Collective modes and screening in an electric-magnetic dual plasma

We study the linear response of an effective relativistic two-fluid medium carrying separately conserved electric and magnetic charge currents.

The model is defined by the duality-symmetric Maxwell equations with electric and magnetic sources, together with Lorentz-force dynamics for two fluids with independent inertia and possible Carter-type entrainment.

The magnetic component is treated as an effective charge-carrying constituent, so the analysis uses only the closed two-fluid equations.

Around a homogeneous, neutral, and unmagnetized background, the transverse electromagnetic response contains two stable branches whose cutoffs are set by the electric and magnetic plasma frequencies and are exchanged by electric--magnetic duality.
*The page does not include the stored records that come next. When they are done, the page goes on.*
/-! ### Encoding a decoded word (R60, R63) -/

/-- Families 5 and 9: the low nibble is 0. -/
theorem encode_of_ite_eq_zero {n : BitVec 4} {i j : Instr} {u : Unknown} {op : BitVec 4} {x y : Reg}
    (hi : encode i = packXYN op x y 0#4) (h : (if n = 0#4 then Except.ok i else .error u) = .ok j) :
    encode j = packXYN op x y n := by
  split at h
  case isTrue hn =>
    cases h
    rw [hn, hi]
  case isFalse => cases h

/-- Family 0: the two words it selects. -/
theorem encode_of_ite_cls_ret {w : Word} {i : Instr}
    (h : (if w = 0x00E0#16 then Except.ok Instr.cls
      else if w = 0x00EE#16 then .ok .ret else .error Unknown.zeroFamily) = .ok i) : encode i = w := by
  split at h
  case isTrue hw => cases h; exact hw.symm
  case isFalse =>
    split at h
    case isTrue hw => cases h; exact hw.symm
    case isFalse => cases h

/-- R65, family by family: the fields the decoder has read are the whole of the word. -/
theorem encode_of_decode {w : Word} {i : Instr} (h : decode w = .ok i) : encode i = w := by
  have hlt := (fieldOp w).isLt
  unfold decode at h
  generalize hop : (fieldOp w).toNat = op at h hlt
  match op, hlt with
  | 0x0, _ => exact encode_of_ite_cls_ret h
  | 0x1, _ | 0x2, _ | 0xA, _ | 0xB, _ => cases h; exact packNNN_of_op hop
  | 0x3, _ | 0x4, _ | 0x6, _ | 0x7, _ | 0xC, _ => cases h; exact packXNN_of_op hop
  | 0x5, _ => exact (encode_of_ite_eq_zero (op := 0x5#4) rfl h).trans (packXYN_of_op hop)
  | 0x9, _ => exact (encode_of_ite_eq_zero (op := 0x9#4) rfl h).trans (packXYN_of_op hop)
  | 0x8, _ => exact (encode_of_decodeRegisterOp h).trans (packXYN_of_op hop)
  | 0xD, _ =>
    cases h
    rw [encode, nibbleBits_nibbleNum]
    exact packXYN_of_op hop
  | 0xE, _ => exact (encode_of_decodeKeyOp h).trans (packXNN_of_op hop)
  | 0xF, _ => exact (encode_of_decodeMiscOp h).trans (packXNN_of_op hop)
  | _ + 16, hlt => exact absurd hlt (by omega)

/-- R62: to decode to some instruction is to decode without an error. -/
theorem exists_decode_iff (w : Word) : (∃ i, decode w = .ok i) ↔ (decode w).isOk = true := by
  cases decode w <;> simp [Except.isOk, Except.toBool]

/-! ### The patterns of R63, with their fields written out -/

theorem nibbleBits_toFin (b : BitVec 4) : nibbleBits b.toFin = b := nibbleBits_nibbleNum b

theorem decode_nnn {i : Instr} {op : BitVec 4} {nnn : Addr12} (h : encode i = packNNN op nnn) :
    decode (op ++ nnn) = .ok i := by
  change decode (packNNN op nnn) = .ok i
  rw [← h, decode_encode]

theorem decode_xnn {i : Instr} {op x : BitVec 4} {nn : Byte} (h : encode i = packXNN op x.toFin nn) :
    decode (op ++ x ++ nn) = .ok i := by
  rw [packXNN, nibbleBits_toFin] at h
  rw [← h, decode_encode]

theorem decode_xyn {i : Instr} {op x y n : BitVec 4} (h : encode i = packXYN op x.toFin y.toFin n) :
    decode (op ++ x ++ y ++ n) = .ok i := by
  rw [packXYN, nibbleBits_toFin, nibbleBits_toFin] at h
  rw [← h, decode_encode]

/-- The pattern of DRW, whose `n` is an operand. -/
theorem decode_drw (x y n : BitVec 4) : decode (0xD#4 ++ x ++ y ++ n) = .ok (.drw x.toFin y.toFin n.toFin) :=
  decode_xyn (by rw [encode, nibbleBits_toFin n])

end Sys2Proof

open Sys2Proof

/-- Settles O14, instruction by instruction. -/
theorem decodeOfEncode : Obligations.DecodeOfEncode := decode_encode

/-- Settles O15, family by family of the decoder. -/
theorem encodeOfDecode : Obligations.EncodeOfDecode := fun _ _ => encode_of_decode

/-- Settles O16: the words the decoder accepts are the selected ones. -/
theorem decodeSelectsExactlyTheTable : Obligations.DecodeSelectsExactlyTheTable := by
  intro w
  rw [exists_decode_iff, decode_isOk]

/-- Settles O17: each pattern is the encoding of its instruction. -/
theorem everyPatternDecodes : Obligations.EveryPatternDecodes :=
  ⟨decode_encode .cls, decode_encode .ret,
    fun _ => ⟨decode_nnn rfl, decode_nnn rfl, decode_nnn rfl, decode_nnn rfl⟩,
    fun _ _ => ⟨decode_xnn rfl, decode_xnn rfl, decode_xnn rfl, decode_xnn rfl, decode_xnn rfl⟩,
    fun _ _ => ⟨decode_xyn rfl, decode_xyn rfl, decode_xyn rfl, decode_xyn rfl, decode_xyn rfl, decode_xyn rfl,
      decode_xyn rfl, decode_xyn rfl, decode_xyn rfl, decode_xyn rfl, decode_xyn rfl⟩,
    decode_drw,
    fun _ => ⟨decode_xnn rfl, decode_xnn rfl, decode_xnn rfl, decode_xnn rfl, decode_xnn rfl, decode_xnn rfl,
      decode_xnn rfl, decode_xnn rfl, decode_xnn rfl, decode_xnn rfl, decode_xnn rfl⟩⟩

/-- Settles O18: the words are the encodings of their instructions, and 0xF is no sub-operation of family 8. -/
theorem sampleWordsDecode : Obligations.SampleWordsDecode :=
  ⟨decode_encode .cls, decode_encode (.ldImm 0xA 0x3C), decode_encode (.addImm 0xA 0x05), decode_encode (.call 0x210),
    decode_encode (.subReg 0xF 0x1), decode_encode (.ldB 0x5), decode_encode (.drw 0x0 0x1 0x5),
    decode_encode (.sknp 0x4), rfl⟩
end

section
/-! PROOFS for 10_state.md and 20_memory.md: what Reset leaves (R31), and a byte read after a write (R43, R50). -/

namespace Sys2Proof.Machine

/-! ### The reset state (R31) -/

/-- R31: memory after Reset lists nothing, so every byte is what an unlisted address reads as. -/
theorem reset_mem_read (a : Nat) : State.reset.mem.read a = resetByte font a := rfl

/-- R31: a byte outside the font region is zero. -/
theorem resetByte_outside {f : Config.Font} {a : Nat} (h : a < f.base ∨ f.base + 80 ≤ a) : resetByte f a = 0 := by
  have hout : ¬ (f.base ≤ a ∧ a < f.base + Config.fontSize) := by
    change ¬ (f.base ≤ a ∧ a < f.base + 80)
    omega
  rw [resetByte, if_neg hout]

/-- R31, R32: the k-th byte of the font region is the k-th byte of the font. -/
theorem resetByte_inside {f : Config.Font} {k : Nat} (h : k < 80) : resetByte f (f.base + k) = f.glyphs.getD k 0 := by
  have hin : f.base ≤ f.base + k ∧ f.base + k < f.base + Config.fontSize := by
    change _ ∧ f.base + k < f.base + 80
    omega
  rw [resetByte, if_pos hin, Nat.add_sub_cancel_left]

theorem reset_getV (r : Reg) : State.reset.getV r = 0 := by simp [State.reset, State.getV]

theorem reset_slot (k : Fin 16) : State.reset.slot k = 0 := by simp [State.reset, State.slot]

theorem reset_key (k : Fin 16) : State.reset.key[k] = false := by simp [State.reset]

/-- R23 to R25, R29: the reset state is within the bounds, and Running. -/
theorem reset_inv : State.reset.Inv where
  mem := reset_mem_wf
  index := by decide
  pc := by decide
  returns k := by rw [reset_slot]; decide
  halted _ h := by cases h

end Sys2Proof.Machine

open Sys2Proof Sys2Proof.Machine

/-- Settles O6: every bound is one of a value that Reset writes. -/
theorem resetEstablishesInvariant : Obligations.ResetEstablishesInvariant := reset_inv

/-- Settles O19: a byte written is read back, and the write keeps the form. -/
theorem memoryReadsLastWrite : Obligations.MemoryReadsLastWrite :=
  fun _ a b v hwf ha => ⟨Memory.read_write hwf (Nat.lt_succ_of_le ha) v b, Memory.wf_write hwf a v⟩

/-- Settles O21: memory by the font region, and every other element by its value at Reset. -/
theorem resetValues : Obligations.ResetValues :=
  ⟨fun a ha => (reset_mem_read a).trans (resetByte_outside ha),
    fun _ hk => (reset_mem_read _).trans (resetByte_inside hk),
    reset_getV, rfl, rfl, reset_slot, rfl, rfl, rfl, Framebuffer.clear_cell, reset_key, rfl⟩
end

section
/-! PROOFS for 41_control_flow.md: the two jumps (R101, R107), RET (R100), the skips that compare two registers (R105,
R106), and calls with their returns (property S8). -/

namespace Sys2Proof.Machine

/-! ### The jumps (R101, R107) -/

theorem exec_jp_eq (nnn : Addr12) (s : State) :
    exec (.jp nnn) s = .next ((s.setPc (zext16 nnn)).giveReport .advanced) := rfl

theorem exec_jpV0_eq (nnn : Addr12) (s : State) :
    exec (.jpV0 nnn) s = .next ((s.setPc (offsetTarget nnn (s.getV 0))).giveReport .advanced) := rfl

/-! ### SE Vx, Vy and SNE Vx, Vy (R105, R106) -/

theorem exec_seReg_eq (x y : Reg) (s : State) :
    exec (.seReg x y) s =
      .next ((s.setPc (if s.getV x = s.getV y then s.pc + 2 else s.pc)).giveReport .advanced) := by
  simp only [exec, execSeReg, State.skipIf_eq, beq_iff_eq]

theorem exec_sneReg_eq (x y : Reg) (s : State) :
    exec (.sneReg x y) s =
      .next ((s.setPc (if s.getV x ≠ s.getV y then s.pc + 2 else s.pc)).giveReport .advanced) := by
  simp only [exec, execSneReg, State.skipIf_eq, bne_iff_ne]

/-! ### RET (R100) -/

/-- R100: the state RET leaves when the topmost live slot is slot `k`: SP is `k`, PC is that slot, which keeps its
value (decision D29). -/
def State.returned (k : Fin 16) (s : State) : State :=
  ((s.setStack s.stack k.castSucc).setPc (s.slot k)).giveReport .advanced

theorem exec_ret_of_live {s : State} {k : Fin 16} (h : s.sp.val = k.val + 1) : exec .ret s = .next (s.returned k) := by
  have hpos : 0 < s.sp.val := by omega
  have hk : s.sp.val - 1 = k.val := by omega
  simp only [exec, execRet, dif_pos hpos, hk, State.advanced, State.returned]
  rfl

theorem exec_ret_of_empty {s : State} (h : s.sp.val = 0) :
    exec .ret s = .next (RolledBack s ⟨.stackUnderflow, s.pc - 2, some 0x00EE, none⟩) := by
  have hempty : ¬ 0 < s.sp.val := by omega
  simp only [exec, execRet, dif_neg hempty, State.raiseFatal_eq, State.enterHalted_eq_rolledBack, encode]
  rfl

/-! ### Calls and their returns (S8) -/

/-- Frames compose. -/
theorem Keeps.trans {c : Changes} {s t u : State} (h : Keeps c s t) (h' : Keeps c t u) : Keeps c s u where
  regs r hr := (h'.regs r hr).trans (h.regs r hr)
  bytes a ha := (h'.bytes a ha).trans (h.bytes a ha)
  index hc := (h'.index hc).trans (h.index hc)
  stack hc := ⟨(h'.stack hc).1.trans (h.stack hc).1, (h'.stack hc).2.trans (h.stack hc).2⟩
  delay hc := (h'.delay hc).trans (h.delay hc)
  sound hc := (h'.sound hc).trans (h.sound hc)
  screen hc := (h'.screen hc).trans (h.screen hc)
  draw hc := ⟨(h'.draw hc).1.trans (h.draw hc).1, (h'.draw hc).2.trans (h.draw hc).2⟩
  keys := h'.keys.trans h.keys
  status := h'.status.trans h.status

theorem execAll_cons_of_next {i : Instr} {is : List Instr} {s t : State} (h : exec i s = .next t) :
    execAll (i :: is) s = execAll is t := by
  simp only [execAll, h]

theorem execAll_append_of_some {is js : List Instr} {s t : State} (h : execAll is s = some t) :
    execAll (is ++ js) s = execAll js t := by
  induction is generalizing s with
  | nil => cases h; rfl
  | cons i is ih =>
    cases hi : exec i s with
    | next u =>
      rw [execAll_cons_of_next hi] at h
      rw [List.cons_append, execAll_cons_of_next hi, ih h]
    | fault r => simp [execAll, hi] at h
    | refused r => simp [execAll, hi] at h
In the longitudinal sector, entrainment mixes the electric and magnetic density oscillations, turns their crossing into an avoided crossing, and gives the stability condition $ \kappa^2<1 ,$ equivalent to positive definiteness of the two-fluid momentum matrix.

Resolving the magnetic component into monopole and antimonopole species gives a neutral branch selected by magnetic charge conjugation \(C_m\).

In this branch the net magnetic current vanishes, so the long-range monopole field is absent, while the total magnetic density can still produce screened collective response.

The resulting picture is that magnetic charge can be statically hidden but dynamically visible.

A robust observable signature is the density scaling $\omega_{\rm coll}^2\sim\omega_{pm}^2\propto n^0_{(m)},$ which may survive dissipative broadening even when sharp ideal-plasma poles are not resolved.

We briefly comment on possible dyonic interpretations of magnetically neutral composites, but the linear-response results do not rely on that interpretation.